(Stored data)
++++++++++++++++++++
-- ==== Sys2Proof/Laws/State.lean ====
section
/-! SUPPORT. What each update of the state leaves as it was: for every setter, one equation per field it does not
write, all by definition. -/

namespace Sys2Proof.Machine

@[simp] theorem setDom_keeps (s : State) (i : Nat) (x : Dom) :
    (setDom s i x).pending = s.pending ∧ (setDom s i x).now = s.now ∧ (setDom s i x).free = s.free ∧
    (setDom s i x).regs = s.regs ∧ (setDom s i x).window = s.window ∧ (setDom s i x).memo = s.memo ∧
    (setDom s i x).done = s.done ∧ (setDom s i x).flows = s.flows ∧ (setDom s i x).sites = s.sites ∧
    (setDom s i x).store = s.store ∧ (setDom s i x).pins = s.pins ∧ (setDom s i x).rings = s.rings ∧
    (setDom s i x).buckets = s.buckets ∧ (setDom s i x).turns = s.turns ∧ (setDom s i x).cums = s.cums ∧
    (setDom s i x).ledger = s.ledger ∧ (setDom s i x).virgas = s.virgas ∧ (setDom s i x).squalls = s.squalls ∧
    (setDom s i x).auroras = s.auroras ∧ (setDom s i x).ports = s.ports ∧ (setDom s i x).lanes = s.lanes ∧
    (setDom s i x).queues = s.queues ∧ (setDom s i x).orders = s.orders ∧ (setDom s i x).held0 = s.held0 ∧
    (setDom s i x).held1 = s.held1 ∧ (setDom s i x).held3 = s.held3 ∧ (setDom s i x).inbox = s.inbox ∧
    (setDom s i x).owed = s.owed ∧ (setDom s i x).written = s.written ∧ (setDom s i x).images = s.images ∧
    (setDom s i x).stagings = s.stagings ∧ (setDom s i x).nextHandle = s.nextHandle ∧
    (setDom s i x).nextStaging = s.nextStaging ∧ (setDom s i x).zenith = s.zenith ∧
    (setDom s i x).dram = s.dram ∧ (setDom s i x).plls = s.plls ∧ (setDom s i x).refPresent = s.refPresent ∧
    (setDom s i x).refAbsent = s.refAbsent ∧ (setDom s i x).nclkOsc = s.nclkOsc ∧
    (setDom s i x).suspended = s.suspended ∧ (setDom s i x).units = s.units ∧ (setDom s i x).power = s.power ∧
    (setDom s i x).horizon = s.horizon ∧ (setDom s i x).anvil = s.anvil ∧ (setDom s i x).boot = s.boot ∧
    (setDom s i x).launchId = s.launchId ∧ (setDom s i x).originIds = s.originIds ∧
    (setDom s i x).owner = s.owner ∧ (setDom s i x).ownIn = s.ownIn ∧ (setDom s i x).pecs = s.pecs ∧
    (setDom s i x).marks = s.marks ∧ (setDom s i x).jtag = s.jtag ∧ (setDom s i x).straps = s.straps ∧
    (setDom s i x).bist = s.bist ∧ (setDom s i x).takeover = s.takeover := by
  and_intros <;> rfl

@[simp] theorem setVirga_keeps (s : State) (i : Nat) (x : Virga) :
    (setVirga s i x).pending = s.pending ∧ (setVirga s i x).now = s.now ∧ (setVirga s i x).free = s.free ∧
    (setVirga s i x).regs = s.regs ∧ (setVirga s i x).window = s.window ∧ (setVirga s i x).memo = s.memo ∧
    (setVirga s i x).done = s.done ∧ (setVirga s i x).doms = s.doms ∧ (setVirga s i x).flows = s.flows ∧
    (setVirga s i x).sites = s.sites ∧ (setVirga s i x).store = s.store ∧ (setVirga s i x).pins = s.pins ∧
    (setVirga s i x).rings = s.rings ∧ (setVirga s i x).buckets = s.buckets ∧ (setVirga s i x).turns = s.turns ∧
    (setVirga s i x).cums = s.cums ∧ (setVirga s i x).ledger = s.ledger ∧ (setVirga s i x).squalls = s.squalls ∧
    (setVirga s i x).auroras = s.auroras ∧ (setVirga s i x).ports = s.ports ∧ (setVirga s i x).lanes = s.lanes ∧
    (setVirga s i x).queues = s.queues ∧ (setVirga s i x).orders = s.orders ∧ (setVirga s i x).held0 = s.held0 ∧
    (setVirga s i x).held1 = s.held1 ∧ (setVirga s i x).held3 = s.held3 ∧ (setVirga s i x).inbox = s.inbox ∧
    (setVirga s i x).owed = s.owed ∧ (setVirga s i x).written = s.written ∧ (setVirga s i x).images = s.images ∧
    (setVirga s i x).stagings = s.stagings ∧ (setVirga s i x).nextHandle = s.nextHandle ∧
    (setVirga s i x).nextStaging = s.nextStaging ∧ (setVirga s i x).zenith = s.zenith ∧
    (setVirga s i x).dram = s.dram ∧ (setVirga s i x).plls = s.plls ∧
    (setVirga s i x).refPresent = s.refPresent ∧ (setVirga s i x).refAbsent = s.refAbsent ∧
    (setVirga s i x).nclkOsc = s.nclkOsc ∧ (setVirga s i x).suspended = s.suspended ∧
    (setVirga s i x).units = s.units ∧ (setVirga s i x).power = s.power ∧ (setVirga s i x).horizon = s.horizon ∧
    (setVirga s i x).anvil = s.anvil ∧ (setVirga s i x).boot = s.boot ∧ (setVirga s i x).launchId = s.launchId ∧
    (setVirga s i x).originIds = s.originIds ∧ (setVirga s i x).owner = s.owner ∧
    (setVirga s i x).ownIn = s.ownIn ∧ (setVirga s i x).pecs = s.pecs ∧ (setVirga s i x).marks = s.marks ∧
    (setVirga s i x).jtag = s.jtag ∧ (setVirga s i x).straps = s.straps ∧ (setVirga s i x).bist = s.bist ∧
    (setVirga s i x).takeover = s.takeover := by
  and_intros <;> rfl

@[simp] theorem setSquall_keeps (s : State) (i : Nat) (x : Squall) :
    (setSquall s i x).pending = s.pending ∧ (setSquall s i x).now = s.now ∧ (setSquall s i x).free = s.free ∧
    (setSquall s i x).regs = s.regs ∧ (setSquall s i x).window = s.window ∧ (setSquall s i x).memo = s.memo ∧
    (setSquall s i x).done = s.done ∧ (setSquall s i x).doms = s.doms ∧ (setSquall s i x).flows = s.flows ∧
    (setSquall s i x).sites = s.sites ∧ (setSquall s i x).store = s.store ∧ (setSquall s i x).pins = s.pins ∧
    (setSquall s i x).rings = s.rings ∧ (setSquall s i x).buckets = s.buckets ∧
    (setSquall s i x).turns = s.turns ∧ (setSquall s i x).cums = s.cums ∧ (setSquall s i x).ledger = s.ledger ∧
    (setSquall s i x).virgas = s.virgas ∧ (setSquall s i x).auroras = s.auroras ∧
    (setSquall s i x).ports = s.ports ∧ (setSquall s i x).lanes = s.lanes ∧ (setSquall s i x).queues = s.queues ∧
    (setSquall s i x).orders = s.orders ∧ (setSquall s i x).held0 = s.held0 ∧ (setSquall s i x).held1 = s.held1 ∧
    (setSquall s i x).held3 = s.held3 ∧ (setSquall s i x).inbox = s.inbox ∧ (setSquall s i x).owed = s.owed ∧
    (setSquall s i x).written = s.written ∧ (setSquall s i x).images = s.images ∧
    (setSquall s i x).stagings = s.stagings ∧ (setSquall s i x).nextHandle = s.nextHandle ∧
    (setSquall s i x).nextStaging = s.nextStaging ∧ (setSquall s i x).zenith = s.zenith ∧
    (setSquall s i x).dram = s.dram ∧ (setSquall s i x).plls = s.plls ∧
    (setSquall s i x).refPresent = s.refPresent ∧ (setSquall s i x).refAbsent = s.refAbsent ∧
    (setSquall s i x).nclkOsc = s.nclkOsc ∧ (setSquall s i x).suspended = s.suspended ∧
    (setSquall s i x).units = s.units ∧ (setSquall s i x).power = s.power ∧
    (setSquall s i x).horizon = s.horizon ∧ (setSquall s i x).anvil = s.anvil ∧ (setSquall s i x).boot = s.boot ∧
    (setSquall s i x).launchId = s.launchId ∧ (setSquall s i x).originIds = s.originIds ∧
    (setSquall s i x).owner = s.owner ∧ (setSquall s i x).ownIn = s.ownIn ∧ (setSquall s i x).pecs = s.pecs ∧
    (setSquall s i x).marks = s.marks ∧ (setSquall s i x).jtag = s.jtag ∧ (setSquall s i x).straps = s.straps ∧
    (setSquall s i x).bist = s.bist ∧ (setSquall s i x).takeover = s.takeover := by
  and_intros <;> rfl

@[simp] theorem setAurora_keeps (s : State) (i : Nat) (x : Aurora) :
    (setAurora s i x).pending = s.pending ∧ (setAurora s i x).now = s.now ∧ (setAurora s i x).free = s.free ∧
    (setAurora s i x).regs = s.regs ∧ (setAurora s i x).window = s.window ∧ (setAurora s i x).memo = s.memo ∧
    (setAurora s i x).done = s.done ∧ (setAurora s i x).doms = s.doms ∧ (setAurora s i x).flows = s.flows ∧
    (setAurora s i x).sites = s.sites ∧ (setAurora s i x).store = s.store ∧ (setAurora s i x).pins = s.pins ∧
    (setAurora s i x).rings = s.rings ∧ (setAurora s i x).buckets = s.buckets ∧
    (setAurora s i x).turns = s.turns ∧ (setAurora s i x).cums = s.cums ∧ (setAurora s i x).ledger = s.ledger ∧
    (setAurora s i x).virgas = s.virgas ∧ (setAurora s i x).squalls = s.squalls ∧
    (setAurora s i x).ports = s.ports ∧ (setAurora s i x).lanes = s.lanes ∧ (setAurora s i x).queues = s.queues ∧
    (setAurora s i x).orders = s.orders ∧ (setAurora s i x).held0 = s.held0 ∧ (setAurora s i x).held1 = s.held1 ∧
    (setAurora s i x).held3 = s.held3 ∧ (setAurora s i x).inbox = s.inbox ∧ (setAurora s i x).owed = s.owed ∧
    (setAurora s i x).written = s.written ∧ (setAurora s i x).images = s.images ∧
    (setAurora s i x).stagings = s.stagings ∧ (setAurora s i x).nextHandle = s.nextHandle ∧
    (setAurora s i x).nextStaging = s.nextStaging ∧ (setAurora s i x).zenith = s.zenith ∧
    (setAurora s i x).dram = s.dram ∧ (setAurora s i x).plls = s.plls ∧
    (setAurora s i x).refPresent = s.refPresent ∧ (setAurora s i x).refAbsent = s.refAbsent ∧
    (setAurora s i x).nclkOsc = s.nclkOsc ∧ (setAurora s i x).suspended = s.suspended ∧
    (setAurora s i x).units = s.units ∧ (setAurora s i x).power = s.power ∧
    (setAurora s i x).horizon = s.horizon ∧ (setAurora s i x).anvil = s.anvil ∧ (setAurora s i x).boot = s.boot ∧
    (setAurora s i x).launchId = s.launchId ∧ (setAurora s i x).originIds = s.originIds ∧
    (setAurora s i x).owner = s.owner ∧ (setAurora s i x).ownIn = s.ownIn ∧ (setAurora s i x).pecs = s.pecs ∧
    (setAurora s i x).marks = s.marks ∧ (setAurora s i x).jtag = s.jtag ∧ (setAurora s i x).straps = s.straps ∧
    (setAurora s i x).bist = s.bist ∧ (setAurora s i x).takeover = s.takeover := by
  and_intros <;> rfl

@[simp] theorem setPin_keeps (s : State) (i : Nat) (x : Pin) :
    (setPin s i x).pending = s.pending ∧ (setPin s i x).now = s.now ∧ (setPin s i x).free = s.free ∧
    (setPin s i x).regs = s.regs ∧ (setPin s i x).window = s.window ∧ (setPin s i x).memo = s.memo ∧
    (setPin s i x).done = s.done ∧ (setPin s i x).doms = s.doms ∧ (setPin s i x).flows = s.flows ∧
    (setPin s i x).sites = s.sites ∧ (setPin s i x).store = s.store ∧ (setPin s i x).rings = s.rings ∧
    (setPin s i x).buckets = s.buckets ∧ (setPin s i x).turns = s.turns ∧ (setPin s i x).cums = s.cums ∧
    (setPin s i x).ledger = s.ledger ∧ (setPin s i x).virgas = s.virgas ∧ (setPin s i x).squalls = s.squalls ∧
    (setPin s i x).auroras = s.auroras ∧ (setPin s i x).ports = s.ports ∧ (setPin s i x).lanes = s.lanes ∧
    (setPin s i x).queues = s.queues ∧ (setPin s i x).orders = s.orders ∧ (setPin s i x).held0 = s.held0 ∧
    (setPin s i x).held1 = s.held1 ∧ (setPin s i x).held3 = s.held3 ∧ (setPin s i x).inbox = s.inbox ∧
    (setPin s i x).owed = s.owed ∧ (setPin s i x).written = s.written ∧ (setPin s i x).images = s.images ∧
    (setPin s i x).stagings = s.stagings ∧ (setPin s i x).nextHandle = s.nextHandle ∧
    (setPin s i x).nextStaging = s.nextStaging ∧ (setPin s i x).zenith = s.zenith ∧
    (setPin s i x).dram = s.dram ∧ (setPin s i x).plls = s.plls ∧ (setPin s i x).refPresent = s.refPresent ∧
    (setPin s i x).refAbsent = s.refAbsent ∧ (setPin s i x).nclkOsc = s.nclkOsc ∧
    (setPin s i x).suspended = s.suspended ∧ (setPin s i x).units = s.units ∧ (setPin s i x).power = s.power ∧
    (setPin s i x).horizon = s.horizon ∧ (setPin s i x).anvil = s.anvil ∧ (setPin s i x).boot = s.boot ∧
    (setPin s i x).launchId = s.launchId ∧ (setPin s i x).originIds = s.originIds ∧
    (setPin s i x).owner = s.owner ∧ (setPin s i x).ownIn = s.ownIn ∧ (setPin s i x).pecs = s.pecs ∧
    (setPin s i x).marks = s.marks ∧ (setPin s i x).jtag = s.jtag ∧ (setPin s i x).straps = s.straps ∧
    (setPin s i x).bist = s.bist ∧ (setPin s i x).takeover = s.takeover := by
  and_intros <;> rfl

@[simp] theorem setRing_keeps (s : State) (i : Nat) (x : PinRing) :
    (setRing s i x).pending = s.pending ∧ (setRing s i x).now = s.now ∧ (setRing s i x).free = s.free ∧
    (setRing s i x).regs = s.regs ∧ (setRing s i x).window = s.window ∧ (setRing s i x).memo = s.memo ∧
    (setRing s i x).done = s.done ∧ (setRing s i x).doms = s.doms ∧ (setRing s i x).flows = s.flows ∧
    (setRing s i x).sites = s.sites ∧ (setRing s i x).store = s.store ∧ (setRing s i x).pins = s.pins ∧
    (setRing s i x).buckets = s.buckets ∧ (setRing s i x).turns = s.turns ∧ (setRing s i x).cums = s.cums ∧
    (setRing s i x).ledger = s.ledger ∧ (setRing s i x).virgas = s.virgas ∧ (setRing s i x).squalls = s.squalls ∧
    (setRing s i x).auroras = s.auroras ∧ (setRing s i x).ports = s.ports ∧ (setRing s i x).lanes = s.lanes ∧
    (setRing s i x).queues = s.queues ∧ (setRing s i x).orders = s.orders ∧ (setRing s i x).held0 = s.held0 ∧
    (setRing s i x).held1 = s.held1 ∧ (setRing s i x).held3 = s.held3 ∧ (setRing s i x).inbox = s.inbox ∧
    (setRing s i x).owed = s.owed ∧ (setRing s i x).written = s.written ∧ (setRing s i x).images = s.images ∧
    (setRing s i x).stagings = s.stagings ∧ (setRing s i x).nextHandle = s.nextHandle ∧
    (setRing s i x).nextStaging = s.nextStaging ∧ (setRing s i x).zenith = s.zenith ∧
    (setRing s i x).dram = s.dram ∧ (setRing s i x).plls = s.plls ∧ (setRing s i x).refPresent = s.refPresent ∧
    (setRing s i x).refAbsent = s.refAbsent ∧ (setRing s i x).nclkOsc = s.nclkOsc ∧
    (setRing s i x).suspended = s.suspended ∧ (setRing s i x).units = s.units ∧ (setRing s i x).power = s.power ∧
    (setRing s i x).horizon = s.horizon ∧ (setRing s i x).anvil = s.anvil ∧ (setRing s i x).boot = s.boot ∧
    (setRing s i x).launchId = s.launchId ∧ (setRing s i x).originIds = s.originIds ∧
    (setRing s i x).owner = s.owner ∧ (setRing s i x).ownIn = s.ownIn ∧ (setRing s i x).pecs = s.pecs ∧
    (setRing s i x).marks = s.marks ∧ (setRing s i x).jtag = s.jtag ∧ (setRing s i x).straps = s.straps ∧
    (setRing s i x).bist = s.bist ∧ (setRing s i x).takeover = s.takeover := by
  and_intros <;> rfl

@[simp] theorem setBucket_keeps (s : State) (i : Nat) (x : Bucket) :
    (setBucket s i x).pending = s.pending ∧ (setBucket s i x).now = s.now ∧ (setBucket s i x).free = s.free ∧
    (setBucket s i x).regs = s.regs ∧ (setBucket s i x).window = s.window ∧ (setBucket s i x).memo = s.memo ∧
    (setBucket s i x).done = s.done ∧ (setBucket s i x).doms = s.doms ∧ (setBucket s i x).flows = s.flows ∧
    (setBucket s i x).sites = s.sites ∧ (setBucket s i x).store = s.store ∧ (setBucket s i x).pins = s.pins ∧
    (setBucket s i x).rings = s.rings ∧ (setBucket s i x).turns = s.turns ∧ (setBucket s i x).cums = s.cums ∧
    (setBucket s i x).ledger = s.ledger ∧ (setBucket s i x).virgas = s.virgas ∧
    (setBucket s i x).squalls = s.squalls ∧ (setBucket s i x).auroras = s.auroras ∧
    (setBucket s i x).ports = s.ports ∧ (setBucket s i x).lanes = s.lanes ∧ (setBucket s i x).queues = s.queues ∧
    (setBucket s i x).orders = s.orders ∧ (setBucket s i x).held0 = s.held0 ∧ (setBucket s i x).held1 = s.held1 ∧
    (setBucket s i x).held3 = s.held3 ∧ (setBucket s i x).inbox = s.inbox ∧ (setBucket s i x).owed = s.owed ∧
    (setBucket s i x).written = s.written ∧ (setBucket s i x).images = s.images ∧
    (setBucket s i x).stagings = s.stagings ∧ (setBucket s i x).nextHandle = s.nextHandle ∧
    (setBucket s i x).nextStaging = s.nextStaging ∧ (setBucket s i x).zenith = s.zenith ∧
    (setBucket s i x).dram = s.dram ∧ (setBucket s i x).plls = s.plls ∧
    (setBucket s i x).refPresent = s.refPresent ∧ (setBucket s i x).refAbsent = s.refAbsent ∧
    (setBucket s i x).nclkOsc = s.nclkOsc ∧ (setBucket s i x).suspended = s.suspended ∧
    (setBucket s i x).units = s.units ∧ (setBucket s i x).power = s.power ∧
    (setBucket s i x).horizon = s.horizon ∧ (setBucket s i x).anvil = s.anvil ∧ (setBucket s i x).boot = s.boot ∧
    (setBucket s i x).launchId = s.launchId ∧ (setBucket s i x).originIds = s.originIds ∧
    (setBucket s i x).owner = s.owner ∧ (setBucket s i x).ownIn = s.ownIn ∧ (setBucket s i x).pecs = s.pecs ∧
    (setBucket s i x).marks = s.marks ∧ (setBucket s i x).jtag = s.jtag ∧ (setBucket s i x).straps = s.straps ∧
    (setBucket s i x).bist = s.bist ∧ (setBucket s i x).takeover = s.takeover := by
  and_intros <;> rfl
++++++++++++++++++++
**TASK DIRECTIONS:**
Go to the line with "(setAurora s i x).units" in the entries above and repeat every line from there through the line with "(setPin s i x).queues", exactly and with no other text.

**REPLY:**
    (setAurora s i x).units = s.units ∧ (setAurora s i x).power = s.power ∧
    (setAurora s i x).horizon = s.horizon ∧ (setAurora s i x).anvil = s.anvil ∧ (setAurora s i x).boot = s.boot ∧
    (setAurora s i x).launchId = s.launchId ∧ (setAurora s i x).originIds = s.originIds ∧
    (setAurora s i x).owner = s.owner ∧ (setAurora s i x).ownIn = s.ownIn ∧ (setAurora s i x).pecs = s.pecs ∧
    (setAurora s i x).marks = s.marks ∧ (setAurora s i x).jtag = s.jtag ∧ (setAurora s i x).straps = s.straps ∧
    (setAurora s i x).bist = s.bist ∧ (setAurora s i x).takeover = s.takeover := by
  and_intros <;> rfl

@[simp] theorem setPin_keeps (s : State) (i : Nat) (x : Pin) :
    (setPin s i x).pending = s.pending ∧ (setPin s i x).now = s.now ∧ (setPin s i x).free = s.free ∧
    (setPin s i x).regs = s.regs ∧ (setPin s i x).window = s.window ∧ (setPin s i x).memo = s.memo ∧
    (setPin s i x).done = s.done ∧ (setPin s i x).doms = s.doms ∧ (setPin s i x).flows = s.flows ∧
    (setPin s i x).sites = s.sites ∧ (setPin s i x).store = s.store ∧ (setPin s i x).rings = s.rings ∧
    (setPin s i x).buckets = s.buckets ∧ (setPin s i x).turns = s.turns ∧ (setPin s i x).cums = s.cums ∧
    (setPin s i x).ledger = s.ledger ∧ (setPin s i x).virgas = s.virgas ∧ (setPin s i x).squalls = s.squalls ∧
    (setPin s i x).auroras = s.auroras ∧ (setPin s i x).ports = s.ports ∧ (setPin s i x).lanes = s.lanes ∧
    (setPin s i x).queues = s.queues ∧ (setPin s i x).orders = s.orders ∧ (setPin s i x).held0 = s.held0 ∧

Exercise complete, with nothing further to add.